The Metaphor of the Hills

Imagine that one day you’re standing on a very foggy field of grassy hills. It’s so foggy you can’t see even an inch in front of your nose, and what’s worse, you have no GPS or 4G reception. You decide to try to climb up one of those hills; maybe if you’re higher up you’ll be able to see something, or at least get some GPS signal.

Now, you can’t really see anything, so to start out you have to sort of fumble in the fog. You take a tentative step forward, and that doesn’t change anything. You take another, and you actually get to ground that’s a bit lower than where you were, so you take a step back. You try going left, and there the ground’s higher. On you go, fumbling around, trying to find somewhere with some at least minimal GPS reception.

Eventually you reach the top of one hill. There’s some GPS reception there; it’s not great, it’s in fact pretty crappy, but at least it’s there, unlike down where you started out. Except… what if there’s a higher hill somewhere nearby?

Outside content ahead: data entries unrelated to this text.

-- ==== Sys2Proof/Machine/Flags.lean ====
section
/-! DEFINITION. The conditions the part derives from its records: the ATN# condition of each station, the hold-down
flag, the counts that READ_STATUS reports, and the levels of the output pins. -/

namespace Sys2Proof.Machine

open Sys2Proof

/-! ## Views of one lease -/

/-- The lease is PENDING. -/
def Lease.isPending (l : Lease) : Bool := l.state == .pending

/-- The lease is HELD. -/
def Lease.isHeld (l : Lease) : Bool := l.state == .held

/-- The lease is LAPSED. -/
def Lease.isLapsed (l : Lease) : Bool :=
  match l.state with
  | .lapsed _ => true
  | .pending => false
  | .held => false

/-! ## Views of the lease table -/

/-- The lease in slot `i`, none while the slot is FREE. -/
def State.leaseAt (s : State) (i : SlotNo) : Option Lease := (s.slot i).lease

/-- The handle of the lease in slot `i`, or of the next lease created there (R5). -/
def State.handleAt (s : State) (i : SlotNo) : Handle := ⟨i, (s.slot i).gen⟩

/-- The lease a handle names: the slot is not FREE and stands at the handle's generation (R7 step 2). -/
def State.lookup (s : State) (h : Handle) : Option Lease :=
  if (s.slot h.slot).gen = h.gen then s.leaseAt h.slot else none

/-- A property of the lease in slot `i`; false of a FREE slot. -/
def State.slotHas (s : State) (p : Lease → Bool) (i : SlotNo) : Bool :=
  match s.leaseAt i with
  | some l => p l
  | none => false

/-- Some slot holds a lease with the property. -/
def State.anyLease (s : State) (p : Lease → Bool) : Bool := (List.finRange 24).any (s.slotHas p)

/-- How many slots hold a lease with the property. -/
def State.countLeases (s : State) (p : Lease → Bool) : Nat := (List.finRange 24).countP (s.slotHas p)

/-- A station's used slots (R19). -/
def State.usedSlots (s : State) (st : Station) : Nat := s.countLeases fun l => l.holder == st

/-- The lowest-numbered FREE slot (R9). -/
def State.lowestFree (s : State) : Option SlotNo := (List.finRange 24).find? fun i => (s.leaseAt i).isNone

/-- The wait position of the lease named by `h`: its 1-based index on the wait list (R38). -/
def State.waitPosition (s : State) (h : Handle) : Nat := s.waitList.idxOf h + 1

/-- How many PENDING leases list channel `n` (R88). -/
def State.waitingCount (s : State) (n : ChannelNo) : Nat :=
  s.countLeases fun l => l.isPending && l.channels.contains n

/-! ## Views of a channel -/

/-- The channel is IDLE. -/
def Channel.isIdle (c : Channel) : Bool := c.use == .idle

/-- The channel is FAULTED. -/
def Channel.isFaulted (c : Channel) : Bool := c.use == .faulted

/-- The channel is HELD. -/
def Channel.isHeld (c : Channel) : Bool :=
  match c.use with
  | .held _ => true
  | .idle => false
  | .faulted => false

/-- The holding lease of a HELD channel (R71). -/
def Channel.holding (c : Channel) : Option Handle :=
  match c.use with
  | .held u => some u.lease
  | .idle => none
  | .faulted => none

/-- How many channels are FAULTED (R72). -/
def State.faultedCount (s : State) : Nat := (List.finRange 32).countP fun n => (s.channel n).isFaulted

/-! ## Hold-down -/

/-- No hold-down cause is present. -/
def HoldCauses.isEmpty (c : HoldCauses) : Bool := !c.supply && !c.clock

/-- Hold-down is in force: the cause set is not empty (R138). -/
def State.holdDown (s : State) : Bool := !s.causes.isEmpty

/-! ## The ATN# condition -/

/-- Some lease kind of the mask is among the notices. -/
def LeaseNotices.meets (notices mask : LeaseNotices) : Bool :=
  (notices.granted && mask.granted) || (notices.warning && mask.warning) || (notices.lapsed && mask.lapsed)

/-- Some device kind of the mask is among the notices. -/
def DeviceNotices.meets (notices mask : DeviceNotices) : Bool :=
  (notices.fault && mask.fault) || (notices.hold && mask.hold) || (notices.clear && mask.clear)

/-- No lease notice is in the set. -/
def LeaseNotices.isEmpty (n : LeaseNotices) : Bool := !n.granted && !n.warning && !n.lapsed

/-- A station's ATN# condition (R113): attached, with a pending notice of a kind its mask enables; the pending
notices are those of its slots and, for station 0, the device notices. It is computed from the records it depends on,
so every change of one of them recomputes it in the same change. -/
def State.atnCondition (s : State) (st : Station) : Bool :=
  (s.station st).attached &&
    (s.anyLease (fun l => l.holder == st && l.notices.meets (s.station st).mask.lease) ||
      (st == 0 && s.deviceNotices.meets (s.station st).mask.device))

/-- The ATN# line is asserted, driven low: the condition is true and no device reset lasts (R134, R155). -/
def State.atnAsserted (s : State) (st : Station) : Bool := !s.resetCtl.active && s.atnCondition st

/-! ## The output pins -/

/-- What an output pin shows. -/
inductive PinLevel where
  | low
  | high
  | highZ
deriving DecidableEq, Repr

/-- The PWM frame period in microseconds by frame index (R76). -/
def framePeriod (index : Fin 4) : Nat :=
  if index = 0 then 10000 else if index = 1 then 4000 else if index = 2 then 1000 else 250

/-- A steady drive on the pin. -/
def Steady.pin : Steady → PinLevel
  | .low => .low
  | .high => .high
  | .off => .highZ

/-- A level on the pin. -/
def levelPin : Level → PinLevel
  | .low => .low
  | .high => .high

/-- The pin of a HELD channel `time` microseconds into the PWM frame of `period` microseconds: PWM of duty d is HIGH for
the first d of the frame's 256 steps and LOW for the rest (R77); a pulse drives its level (R80). -/
def Drive.pin (time period : Nat) : Drive → PinLevel
  | .steady v => v.pin
  | .pwm duty => if time * 256 < duty * period then .high else .low
  | .pulse level _ => levelPin level

/-- The level of output pin `n` (R73, R75 to R81, R134): high impedance while a device reset lasts, else the drive
record of a HELD channel, else the fallback. -/
def State.outPin (s : State) (n : ChannelNo) : PinLevel :=
  if s.resetCtl.active then .highZ
  else
    match (s.channel n).use with
    | .held u => u.drive.pin s.frameTime (framePeriod s.clock.frameIndex)
    | .idle => (s.channel n).fallback.pin
    | .faulted => (s.channel n).fallback.pin

end Sys2Proof.Machine
end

You only found the one hill, and the only way to find another would be going back down again, and in this fog, there are no guarantees that you’ll even find your way back up the same hill you just climbed; you might even get lost and end up at a shorter hill, and that’d be pretty awful.

So, in sum, you’re faced with two choices: you can either continue exploring the landscape, or you can try to exploit what you have found. Maybe Google Maps will load in less than an hour, who knows?

You might be thinking now that this is a metaphor for something, and of course you’d be right. I mean, what would be the point of me even mentioning imaginary hill fields? How did you even get there in the first place? And where’d the fog come from? And what earthly carrier are you even using that can’t give you reception in the middle of an open field? Also there’s the title of the post which should be a dead giveaway. So, yeah, metaphor.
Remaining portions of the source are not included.